▶ Brief
In the material below, the lines from the one containing "to an agent. -/" through the one containing "def State.needs (s" are to be given again exactly, ends included, and no others.

[Data provided Boundary: Start]

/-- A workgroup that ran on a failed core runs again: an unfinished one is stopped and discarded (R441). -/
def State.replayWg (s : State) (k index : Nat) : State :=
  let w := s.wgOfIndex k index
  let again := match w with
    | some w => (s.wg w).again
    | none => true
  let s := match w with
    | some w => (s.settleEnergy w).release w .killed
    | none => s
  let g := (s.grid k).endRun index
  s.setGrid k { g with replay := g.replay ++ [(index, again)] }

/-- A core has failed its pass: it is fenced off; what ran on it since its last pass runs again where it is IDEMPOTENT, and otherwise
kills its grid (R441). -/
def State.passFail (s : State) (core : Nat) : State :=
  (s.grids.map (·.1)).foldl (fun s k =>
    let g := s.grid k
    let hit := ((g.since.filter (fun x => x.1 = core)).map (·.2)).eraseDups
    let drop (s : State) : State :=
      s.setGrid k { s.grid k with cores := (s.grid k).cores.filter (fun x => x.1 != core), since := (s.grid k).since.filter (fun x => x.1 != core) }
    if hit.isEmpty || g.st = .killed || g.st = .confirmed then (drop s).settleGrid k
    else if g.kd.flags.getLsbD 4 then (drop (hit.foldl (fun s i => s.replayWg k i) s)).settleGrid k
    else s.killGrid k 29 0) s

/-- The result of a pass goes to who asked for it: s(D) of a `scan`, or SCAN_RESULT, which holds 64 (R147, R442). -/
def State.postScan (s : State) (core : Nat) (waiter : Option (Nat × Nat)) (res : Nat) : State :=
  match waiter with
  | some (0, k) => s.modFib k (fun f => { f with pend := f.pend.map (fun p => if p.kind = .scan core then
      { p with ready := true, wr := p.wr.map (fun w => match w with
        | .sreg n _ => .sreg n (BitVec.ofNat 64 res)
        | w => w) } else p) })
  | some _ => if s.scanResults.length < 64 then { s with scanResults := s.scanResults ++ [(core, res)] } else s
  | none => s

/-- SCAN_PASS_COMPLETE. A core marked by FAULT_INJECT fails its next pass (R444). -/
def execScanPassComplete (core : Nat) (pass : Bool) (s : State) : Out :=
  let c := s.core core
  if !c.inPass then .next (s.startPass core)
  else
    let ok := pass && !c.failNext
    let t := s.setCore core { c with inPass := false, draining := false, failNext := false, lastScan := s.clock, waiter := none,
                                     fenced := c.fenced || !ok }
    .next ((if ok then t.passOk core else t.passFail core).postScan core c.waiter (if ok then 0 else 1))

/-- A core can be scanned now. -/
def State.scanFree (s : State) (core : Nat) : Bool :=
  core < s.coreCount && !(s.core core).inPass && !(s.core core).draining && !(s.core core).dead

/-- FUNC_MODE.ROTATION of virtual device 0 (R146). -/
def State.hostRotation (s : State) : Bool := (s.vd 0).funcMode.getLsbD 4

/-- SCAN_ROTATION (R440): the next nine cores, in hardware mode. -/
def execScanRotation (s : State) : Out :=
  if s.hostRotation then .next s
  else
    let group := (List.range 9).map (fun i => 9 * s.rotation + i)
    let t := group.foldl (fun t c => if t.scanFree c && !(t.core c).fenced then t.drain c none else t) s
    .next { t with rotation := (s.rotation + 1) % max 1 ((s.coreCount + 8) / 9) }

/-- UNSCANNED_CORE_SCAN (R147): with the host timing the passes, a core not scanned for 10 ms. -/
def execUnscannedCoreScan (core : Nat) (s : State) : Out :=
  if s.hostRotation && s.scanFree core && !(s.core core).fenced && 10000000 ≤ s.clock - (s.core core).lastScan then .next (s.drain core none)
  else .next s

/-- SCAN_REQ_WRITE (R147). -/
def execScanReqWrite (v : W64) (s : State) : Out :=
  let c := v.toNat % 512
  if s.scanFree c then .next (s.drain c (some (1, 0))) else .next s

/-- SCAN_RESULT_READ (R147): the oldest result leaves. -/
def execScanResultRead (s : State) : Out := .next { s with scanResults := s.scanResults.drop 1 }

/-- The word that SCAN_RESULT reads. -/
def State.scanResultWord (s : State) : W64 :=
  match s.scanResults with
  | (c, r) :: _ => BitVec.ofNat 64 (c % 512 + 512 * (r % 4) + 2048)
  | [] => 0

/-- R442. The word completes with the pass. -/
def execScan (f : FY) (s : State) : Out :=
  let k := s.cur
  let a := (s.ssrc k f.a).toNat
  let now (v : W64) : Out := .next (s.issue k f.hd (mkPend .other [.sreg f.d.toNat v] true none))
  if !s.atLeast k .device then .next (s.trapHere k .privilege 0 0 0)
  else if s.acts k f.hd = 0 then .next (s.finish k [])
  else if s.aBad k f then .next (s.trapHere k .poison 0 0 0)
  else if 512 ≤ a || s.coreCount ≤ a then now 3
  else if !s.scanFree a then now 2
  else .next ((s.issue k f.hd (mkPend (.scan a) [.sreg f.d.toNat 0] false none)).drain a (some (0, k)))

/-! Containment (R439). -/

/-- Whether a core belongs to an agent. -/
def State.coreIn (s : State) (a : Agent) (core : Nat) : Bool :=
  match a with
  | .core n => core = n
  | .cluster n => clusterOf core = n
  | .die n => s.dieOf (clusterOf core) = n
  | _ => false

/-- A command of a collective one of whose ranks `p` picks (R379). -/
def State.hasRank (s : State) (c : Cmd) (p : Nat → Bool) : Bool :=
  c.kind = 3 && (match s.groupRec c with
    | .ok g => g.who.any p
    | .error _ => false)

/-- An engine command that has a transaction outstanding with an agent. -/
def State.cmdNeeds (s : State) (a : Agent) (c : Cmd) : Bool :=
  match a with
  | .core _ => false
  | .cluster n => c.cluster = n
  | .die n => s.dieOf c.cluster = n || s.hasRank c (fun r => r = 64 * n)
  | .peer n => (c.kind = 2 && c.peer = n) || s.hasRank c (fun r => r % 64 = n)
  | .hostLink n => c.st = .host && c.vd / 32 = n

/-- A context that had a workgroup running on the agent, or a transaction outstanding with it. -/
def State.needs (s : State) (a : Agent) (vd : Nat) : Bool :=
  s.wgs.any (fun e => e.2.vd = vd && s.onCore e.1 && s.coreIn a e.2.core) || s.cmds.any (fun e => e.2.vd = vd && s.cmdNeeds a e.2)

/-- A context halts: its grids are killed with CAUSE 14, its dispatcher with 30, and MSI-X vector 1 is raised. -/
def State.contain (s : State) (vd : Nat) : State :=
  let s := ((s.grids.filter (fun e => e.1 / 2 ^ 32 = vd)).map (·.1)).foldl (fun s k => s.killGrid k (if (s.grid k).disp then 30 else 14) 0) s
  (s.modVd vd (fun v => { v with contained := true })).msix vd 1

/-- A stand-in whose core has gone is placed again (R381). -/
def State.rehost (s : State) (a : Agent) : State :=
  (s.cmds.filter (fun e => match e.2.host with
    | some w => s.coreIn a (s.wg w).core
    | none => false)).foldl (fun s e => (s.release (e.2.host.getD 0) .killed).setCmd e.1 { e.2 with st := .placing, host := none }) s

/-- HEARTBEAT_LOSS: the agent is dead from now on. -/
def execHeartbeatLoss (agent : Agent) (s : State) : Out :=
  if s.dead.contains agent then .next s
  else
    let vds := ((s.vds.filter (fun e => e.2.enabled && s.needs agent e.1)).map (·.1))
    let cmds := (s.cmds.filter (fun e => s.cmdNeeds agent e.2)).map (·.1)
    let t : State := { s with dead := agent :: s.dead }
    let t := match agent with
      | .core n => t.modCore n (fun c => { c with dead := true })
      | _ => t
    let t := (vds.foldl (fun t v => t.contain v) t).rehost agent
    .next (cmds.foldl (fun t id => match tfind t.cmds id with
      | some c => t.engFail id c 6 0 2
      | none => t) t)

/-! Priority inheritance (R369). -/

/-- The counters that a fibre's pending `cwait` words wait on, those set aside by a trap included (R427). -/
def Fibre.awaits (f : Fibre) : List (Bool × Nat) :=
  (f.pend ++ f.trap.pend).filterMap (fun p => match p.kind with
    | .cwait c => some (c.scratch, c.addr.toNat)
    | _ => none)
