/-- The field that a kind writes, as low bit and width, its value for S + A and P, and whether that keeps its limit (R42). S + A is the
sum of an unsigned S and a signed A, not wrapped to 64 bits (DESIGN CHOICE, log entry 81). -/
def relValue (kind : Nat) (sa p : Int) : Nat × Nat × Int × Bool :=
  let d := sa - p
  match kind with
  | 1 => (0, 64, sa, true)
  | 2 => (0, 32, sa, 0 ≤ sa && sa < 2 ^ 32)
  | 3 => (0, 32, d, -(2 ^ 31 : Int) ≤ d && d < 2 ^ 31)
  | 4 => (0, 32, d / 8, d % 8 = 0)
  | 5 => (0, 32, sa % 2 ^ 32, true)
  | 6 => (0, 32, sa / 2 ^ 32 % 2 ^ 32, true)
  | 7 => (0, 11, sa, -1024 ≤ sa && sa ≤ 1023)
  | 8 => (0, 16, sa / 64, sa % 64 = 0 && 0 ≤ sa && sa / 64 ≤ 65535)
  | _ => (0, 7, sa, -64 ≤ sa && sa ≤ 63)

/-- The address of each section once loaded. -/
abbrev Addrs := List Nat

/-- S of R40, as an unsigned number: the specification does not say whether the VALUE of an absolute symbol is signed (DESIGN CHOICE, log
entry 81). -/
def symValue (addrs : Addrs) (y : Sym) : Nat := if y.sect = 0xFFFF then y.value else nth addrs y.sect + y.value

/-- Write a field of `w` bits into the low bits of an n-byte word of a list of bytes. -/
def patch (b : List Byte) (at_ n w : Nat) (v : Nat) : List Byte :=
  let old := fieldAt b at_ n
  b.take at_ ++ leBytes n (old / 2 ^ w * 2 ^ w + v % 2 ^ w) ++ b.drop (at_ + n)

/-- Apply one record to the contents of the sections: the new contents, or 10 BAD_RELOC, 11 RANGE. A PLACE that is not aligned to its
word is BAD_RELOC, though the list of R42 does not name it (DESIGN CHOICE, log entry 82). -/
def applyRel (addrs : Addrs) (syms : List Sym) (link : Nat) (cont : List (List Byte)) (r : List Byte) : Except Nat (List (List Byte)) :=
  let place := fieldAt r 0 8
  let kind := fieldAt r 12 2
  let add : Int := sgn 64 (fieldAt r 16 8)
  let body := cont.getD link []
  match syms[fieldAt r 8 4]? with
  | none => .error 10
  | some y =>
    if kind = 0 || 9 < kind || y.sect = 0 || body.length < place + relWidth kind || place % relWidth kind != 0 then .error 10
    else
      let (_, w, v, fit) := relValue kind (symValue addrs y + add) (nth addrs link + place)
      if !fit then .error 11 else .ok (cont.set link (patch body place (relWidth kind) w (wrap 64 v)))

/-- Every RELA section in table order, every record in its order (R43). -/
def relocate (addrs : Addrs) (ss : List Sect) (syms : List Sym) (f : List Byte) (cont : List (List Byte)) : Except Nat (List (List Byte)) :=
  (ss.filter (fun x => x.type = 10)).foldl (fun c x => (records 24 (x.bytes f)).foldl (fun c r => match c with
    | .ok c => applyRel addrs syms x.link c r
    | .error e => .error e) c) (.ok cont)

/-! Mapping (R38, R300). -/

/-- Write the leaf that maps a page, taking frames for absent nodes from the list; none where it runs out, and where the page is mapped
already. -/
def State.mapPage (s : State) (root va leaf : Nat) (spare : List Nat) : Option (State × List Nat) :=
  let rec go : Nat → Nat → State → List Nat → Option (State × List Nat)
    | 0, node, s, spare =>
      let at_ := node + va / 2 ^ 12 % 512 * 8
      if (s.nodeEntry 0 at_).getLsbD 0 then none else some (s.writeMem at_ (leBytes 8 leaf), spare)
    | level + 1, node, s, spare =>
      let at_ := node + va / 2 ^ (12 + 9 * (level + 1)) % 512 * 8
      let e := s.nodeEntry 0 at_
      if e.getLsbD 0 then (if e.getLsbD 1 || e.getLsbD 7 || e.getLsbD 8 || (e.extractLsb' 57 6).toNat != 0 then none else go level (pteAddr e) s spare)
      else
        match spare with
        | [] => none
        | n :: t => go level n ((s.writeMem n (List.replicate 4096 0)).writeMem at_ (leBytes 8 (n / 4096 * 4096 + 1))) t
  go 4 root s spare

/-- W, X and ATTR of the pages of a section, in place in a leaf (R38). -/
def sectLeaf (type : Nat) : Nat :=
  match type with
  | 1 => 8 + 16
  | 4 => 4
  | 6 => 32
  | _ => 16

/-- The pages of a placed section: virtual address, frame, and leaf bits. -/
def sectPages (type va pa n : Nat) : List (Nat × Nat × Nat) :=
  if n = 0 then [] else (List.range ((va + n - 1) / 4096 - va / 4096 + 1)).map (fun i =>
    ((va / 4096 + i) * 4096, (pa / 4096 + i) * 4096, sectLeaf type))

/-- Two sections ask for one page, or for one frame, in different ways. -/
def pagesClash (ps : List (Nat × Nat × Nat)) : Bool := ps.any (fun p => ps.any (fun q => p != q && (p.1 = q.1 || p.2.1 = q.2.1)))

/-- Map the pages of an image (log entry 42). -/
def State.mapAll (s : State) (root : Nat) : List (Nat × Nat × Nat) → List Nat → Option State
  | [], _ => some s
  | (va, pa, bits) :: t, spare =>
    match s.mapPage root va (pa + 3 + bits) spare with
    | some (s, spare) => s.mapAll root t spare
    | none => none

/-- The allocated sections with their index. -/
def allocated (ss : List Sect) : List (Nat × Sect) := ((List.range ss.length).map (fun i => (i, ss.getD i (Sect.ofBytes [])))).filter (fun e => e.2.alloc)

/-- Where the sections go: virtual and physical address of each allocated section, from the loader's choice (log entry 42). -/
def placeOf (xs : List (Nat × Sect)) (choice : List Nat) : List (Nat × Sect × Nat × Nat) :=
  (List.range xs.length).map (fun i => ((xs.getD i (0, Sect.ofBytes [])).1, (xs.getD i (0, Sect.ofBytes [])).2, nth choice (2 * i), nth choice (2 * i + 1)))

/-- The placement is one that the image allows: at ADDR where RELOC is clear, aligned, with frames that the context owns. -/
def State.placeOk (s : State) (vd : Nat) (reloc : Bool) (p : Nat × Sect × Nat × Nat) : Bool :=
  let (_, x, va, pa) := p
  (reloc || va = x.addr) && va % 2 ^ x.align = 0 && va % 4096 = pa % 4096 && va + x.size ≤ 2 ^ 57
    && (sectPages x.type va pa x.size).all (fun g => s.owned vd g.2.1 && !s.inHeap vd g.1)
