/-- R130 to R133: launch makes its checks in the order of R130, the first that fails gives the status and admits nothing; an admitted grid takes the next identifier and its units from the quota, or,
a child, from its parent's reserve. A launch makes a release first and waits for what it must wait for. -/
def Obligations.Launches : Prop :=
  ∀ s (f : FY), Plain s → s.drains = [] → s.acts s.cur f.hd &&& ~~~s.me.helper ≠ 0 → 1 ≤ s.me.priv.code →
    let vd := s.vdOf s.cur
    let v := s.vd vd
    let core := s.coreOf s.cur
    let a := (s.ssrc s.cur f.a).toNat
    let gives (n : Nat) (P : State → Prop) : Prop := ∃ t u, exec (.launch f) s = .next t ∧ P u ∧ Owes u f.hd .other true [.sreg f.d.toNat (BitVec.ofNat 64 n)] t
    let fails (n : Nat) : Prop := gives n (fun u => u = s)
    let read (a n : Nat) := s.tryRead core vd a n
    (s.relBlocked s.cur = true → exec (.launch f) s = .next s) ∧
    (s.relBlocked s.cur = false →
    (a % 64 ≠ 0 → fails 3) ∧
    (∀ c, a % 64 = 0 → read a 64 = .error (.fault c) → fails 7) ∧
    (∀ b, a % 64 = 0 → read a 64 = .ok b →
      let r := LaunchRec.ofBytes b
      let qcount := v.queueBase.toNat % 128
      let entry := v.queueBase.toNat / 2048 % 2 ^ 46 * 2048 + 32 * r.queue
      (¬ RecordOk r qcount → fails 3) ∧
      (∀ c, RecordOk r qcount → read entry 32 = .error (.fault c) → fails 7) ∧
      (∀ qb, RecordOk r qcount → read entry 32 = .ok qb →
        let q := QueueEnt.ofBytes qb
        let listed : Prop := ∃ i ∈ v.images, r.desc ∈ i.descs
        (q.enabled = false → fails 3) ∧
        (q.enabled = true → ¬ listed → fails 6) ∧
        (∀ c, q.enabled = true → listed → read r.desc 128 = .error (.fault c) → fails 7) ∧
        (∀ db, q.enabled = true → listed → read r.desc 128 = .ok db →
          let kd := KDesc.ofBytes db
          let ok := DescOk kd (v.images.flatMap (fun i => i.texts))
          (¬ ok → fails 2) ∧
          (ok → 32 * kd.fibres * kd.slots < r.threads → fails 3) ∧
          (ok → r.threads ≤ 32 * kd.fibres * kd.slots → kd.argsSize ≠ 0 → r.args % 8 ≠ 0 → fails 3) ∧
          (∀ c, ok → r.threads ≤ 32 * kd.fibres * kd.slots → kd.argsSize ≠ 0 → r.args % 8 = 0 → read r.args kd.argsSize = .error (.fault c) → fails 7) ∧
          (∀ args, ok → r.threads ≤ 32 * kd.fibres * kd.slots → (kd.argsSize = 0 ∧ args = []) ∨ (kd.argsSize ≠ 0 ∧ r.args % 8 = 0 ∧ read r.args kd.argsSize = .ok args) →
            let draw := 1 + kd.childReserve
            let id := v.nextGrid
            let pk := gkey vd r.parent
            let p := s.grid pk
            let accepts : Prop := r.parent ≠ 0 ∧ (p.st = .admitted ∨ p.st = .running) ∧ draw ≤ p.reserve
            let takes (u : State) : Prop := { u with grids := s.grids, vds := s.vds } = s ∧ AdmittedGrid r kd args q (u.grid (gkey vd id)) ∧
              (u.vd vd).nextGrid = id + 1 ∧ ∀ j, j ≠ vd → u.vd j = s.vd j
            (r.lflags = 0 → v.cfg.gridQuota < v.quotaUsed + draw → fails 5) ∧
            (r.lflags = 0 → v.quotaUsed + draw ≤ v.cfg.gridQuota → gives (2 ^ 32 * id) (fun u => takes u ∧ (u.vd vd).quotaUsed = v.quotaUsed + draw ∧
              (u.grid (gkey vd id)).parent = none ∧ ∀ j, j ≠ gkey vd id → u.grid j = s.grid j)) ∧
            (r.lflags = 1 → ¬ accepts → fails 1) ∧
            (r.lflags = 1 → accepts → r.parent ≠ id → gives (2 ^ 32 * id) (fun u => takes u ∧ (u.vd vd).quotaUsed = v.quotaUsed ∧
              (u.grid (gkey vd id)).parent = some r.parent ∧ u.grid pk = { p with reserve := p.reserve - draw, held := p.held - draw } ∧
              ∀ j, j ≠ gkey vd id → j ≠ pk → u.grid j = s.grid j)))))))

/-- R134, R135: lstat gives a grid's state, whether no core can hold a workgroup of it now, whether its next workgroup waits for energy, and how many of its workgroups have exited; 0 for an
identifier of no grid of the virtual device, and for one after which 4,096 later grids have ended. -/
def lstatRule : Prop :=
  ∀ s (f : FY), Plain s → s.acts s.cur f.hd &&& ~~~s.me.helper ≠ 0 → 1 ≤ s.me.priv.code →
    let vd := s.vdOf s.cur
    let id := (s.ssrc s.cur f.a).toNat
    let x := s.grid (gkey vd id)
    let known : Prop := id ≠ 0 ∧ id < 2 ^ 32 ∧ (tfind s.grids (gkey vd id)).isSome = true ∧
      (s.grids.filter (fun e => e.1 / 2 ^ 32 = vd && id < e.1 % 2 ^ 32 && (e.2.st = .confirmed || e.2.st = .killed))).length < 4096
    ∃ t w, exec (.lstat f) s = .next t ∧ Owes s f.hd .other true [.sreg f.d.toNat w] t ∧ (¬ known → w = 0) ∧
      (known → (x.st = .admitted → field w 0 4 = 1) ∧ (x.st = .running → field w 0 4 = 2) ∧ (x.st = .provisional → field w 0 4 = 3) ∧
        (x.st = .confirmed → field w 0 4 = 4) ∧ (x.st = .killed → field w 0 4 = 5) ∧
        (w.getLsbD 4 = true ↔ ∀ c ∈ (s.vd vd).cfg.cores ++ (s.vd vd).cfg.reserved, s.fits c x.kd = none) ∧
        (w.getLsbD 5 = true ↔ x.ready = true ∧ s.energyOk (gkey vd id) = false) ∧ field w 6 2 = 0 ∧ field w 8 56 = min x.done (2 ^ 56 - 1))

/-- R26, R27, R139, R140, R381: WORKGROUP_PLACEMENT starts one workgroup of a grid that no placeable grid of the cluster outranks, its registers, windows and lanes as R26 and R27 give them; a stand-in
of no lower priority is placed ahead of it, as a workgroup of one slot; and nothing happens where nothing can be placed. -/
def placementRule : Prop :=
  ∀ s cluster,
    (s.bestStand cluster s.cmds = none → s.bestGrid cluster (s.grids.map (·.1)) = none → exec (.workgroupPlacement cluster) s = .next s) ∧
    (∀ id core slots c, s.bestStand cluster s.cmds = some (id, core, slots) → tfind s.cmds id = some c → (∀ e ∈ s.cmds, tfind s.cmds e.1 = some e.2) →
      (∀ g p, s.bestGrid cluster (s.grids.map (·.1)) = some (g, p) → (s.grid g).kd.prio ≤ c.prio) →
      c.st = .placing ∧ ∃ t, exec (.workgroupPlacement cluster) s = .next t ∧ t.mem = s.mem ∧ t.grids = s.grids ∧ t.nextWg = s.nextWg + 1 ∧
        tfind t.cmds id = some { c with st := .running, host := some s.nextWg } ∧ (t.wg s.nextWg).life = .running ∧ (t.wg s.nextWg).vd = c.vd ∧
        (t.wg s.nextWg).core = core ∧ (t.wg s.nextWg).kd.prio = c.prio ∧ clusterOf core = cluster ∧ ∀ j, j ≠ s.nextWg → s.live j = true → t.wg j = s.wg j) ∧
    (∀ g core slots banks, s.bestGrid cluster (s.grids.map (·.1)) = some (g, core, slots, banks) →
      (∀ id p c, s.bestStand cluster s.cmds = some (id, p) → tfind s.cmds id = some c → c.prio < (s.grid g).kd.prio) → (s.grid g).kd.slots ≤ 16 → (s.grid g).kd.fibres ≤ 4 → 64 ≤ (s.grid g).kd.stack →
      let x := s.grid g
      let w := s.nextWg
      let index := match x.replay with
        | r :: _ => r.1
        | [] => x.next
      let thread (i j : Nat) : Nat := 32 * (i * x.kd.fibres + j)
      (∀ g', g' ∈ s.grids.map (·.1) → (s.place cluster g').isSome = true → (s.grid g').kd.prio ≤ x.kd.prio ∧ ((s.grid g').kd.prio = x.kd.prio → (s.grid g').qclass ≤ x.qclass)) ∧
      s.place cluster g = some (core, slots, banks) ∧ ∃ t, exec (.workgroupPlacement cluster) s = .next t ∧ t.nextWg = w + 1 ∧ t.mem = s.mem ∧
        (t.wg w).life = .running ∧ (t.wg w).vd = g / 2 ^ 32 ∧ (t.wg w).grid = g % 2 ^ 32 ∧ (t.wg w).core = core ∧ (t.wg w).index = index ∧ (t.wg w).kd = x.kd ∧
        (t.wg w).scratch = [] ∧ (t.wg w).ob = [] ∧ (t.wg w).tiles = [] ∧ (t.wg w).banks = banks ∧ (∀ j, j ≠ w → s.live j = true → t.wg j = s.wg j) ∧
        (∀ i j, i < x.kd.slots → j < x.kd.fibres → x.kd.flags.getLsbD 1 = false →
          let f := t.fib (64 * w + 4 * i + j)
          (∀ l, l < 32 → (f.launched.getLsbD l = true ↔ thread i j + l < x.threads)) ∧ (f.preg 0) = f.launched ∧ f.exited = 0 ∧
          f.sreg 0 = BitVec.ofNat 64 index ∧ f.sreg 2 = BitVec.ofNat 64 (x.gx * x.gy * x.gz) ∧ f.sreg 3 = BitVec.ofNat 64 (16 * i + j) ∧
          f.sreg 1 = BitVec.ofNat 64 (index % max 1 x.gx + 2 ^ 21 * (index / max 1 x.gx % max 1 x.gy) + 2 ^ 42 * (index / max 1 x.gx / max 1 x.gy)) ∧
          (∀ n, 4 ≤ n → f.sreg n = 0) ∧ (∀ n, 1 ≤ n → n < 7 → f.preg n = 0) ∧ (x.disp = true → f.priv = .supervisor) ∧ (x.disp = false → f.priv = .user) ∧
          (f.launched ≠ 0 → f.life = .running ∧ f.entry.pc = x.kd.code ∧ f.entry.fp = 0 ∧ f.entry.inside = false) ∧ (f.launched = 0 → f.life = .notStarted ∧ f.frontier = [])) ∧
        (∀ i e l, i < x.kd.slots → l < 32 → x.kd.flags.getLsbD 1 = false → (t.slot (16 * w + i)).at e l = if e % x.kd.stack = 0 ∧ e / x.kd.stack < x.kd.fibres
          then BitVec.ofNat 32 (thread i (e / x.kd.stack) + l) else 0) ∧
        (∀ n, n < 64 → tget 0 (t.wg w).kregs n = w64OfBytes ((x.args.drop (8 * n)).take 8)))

[Data provided Boundary: End]

▶ Final answer
/-- Whether a core belongs to an agent. -/
def State.coreIn (s : State) (a : Agent) (core : Nat) : Bool :=
  match a with
  | .core n => core = n
  | .cluster n => clusterOf core = n
  | .die n => s.dieOf (clusterOf core) = n
  | _ => false

/-- A command of a collective one of whose ranks `p` picks (R379). -/
def State.hasRank (s : State) (c : Cmd) (p : Nat → Bool) : Bool :=
  c.kind = 3 && (match s.groupRec c with
    | .ok g => g.who.any p
    | .error _ => false)

/-- An engine command that has a transaction outstanding with an agent. -/
def State.cmdNeeds (s : State) (a : Agent) (c : Cmd) : Bool :=
  match a with
  | .core _ => false
  | .cluster n => c.cluster = n
  | .die n => s.dieOf c.cluster = n || s.hasRank c (fun r => r = 64 * n)
  | .peer n => (c.kind = 2 && c.peer = n) || s.hasRank c (fun r => r % 64 = n)
  | .hostLink n => c.st = .host && c.vd / 32 = n

/-- A context that had a workgroup running on the agent, or a transaction outstanding with it. -/
def State.needs (s : State) (a : Agent) (vd : Nat) : Bool :=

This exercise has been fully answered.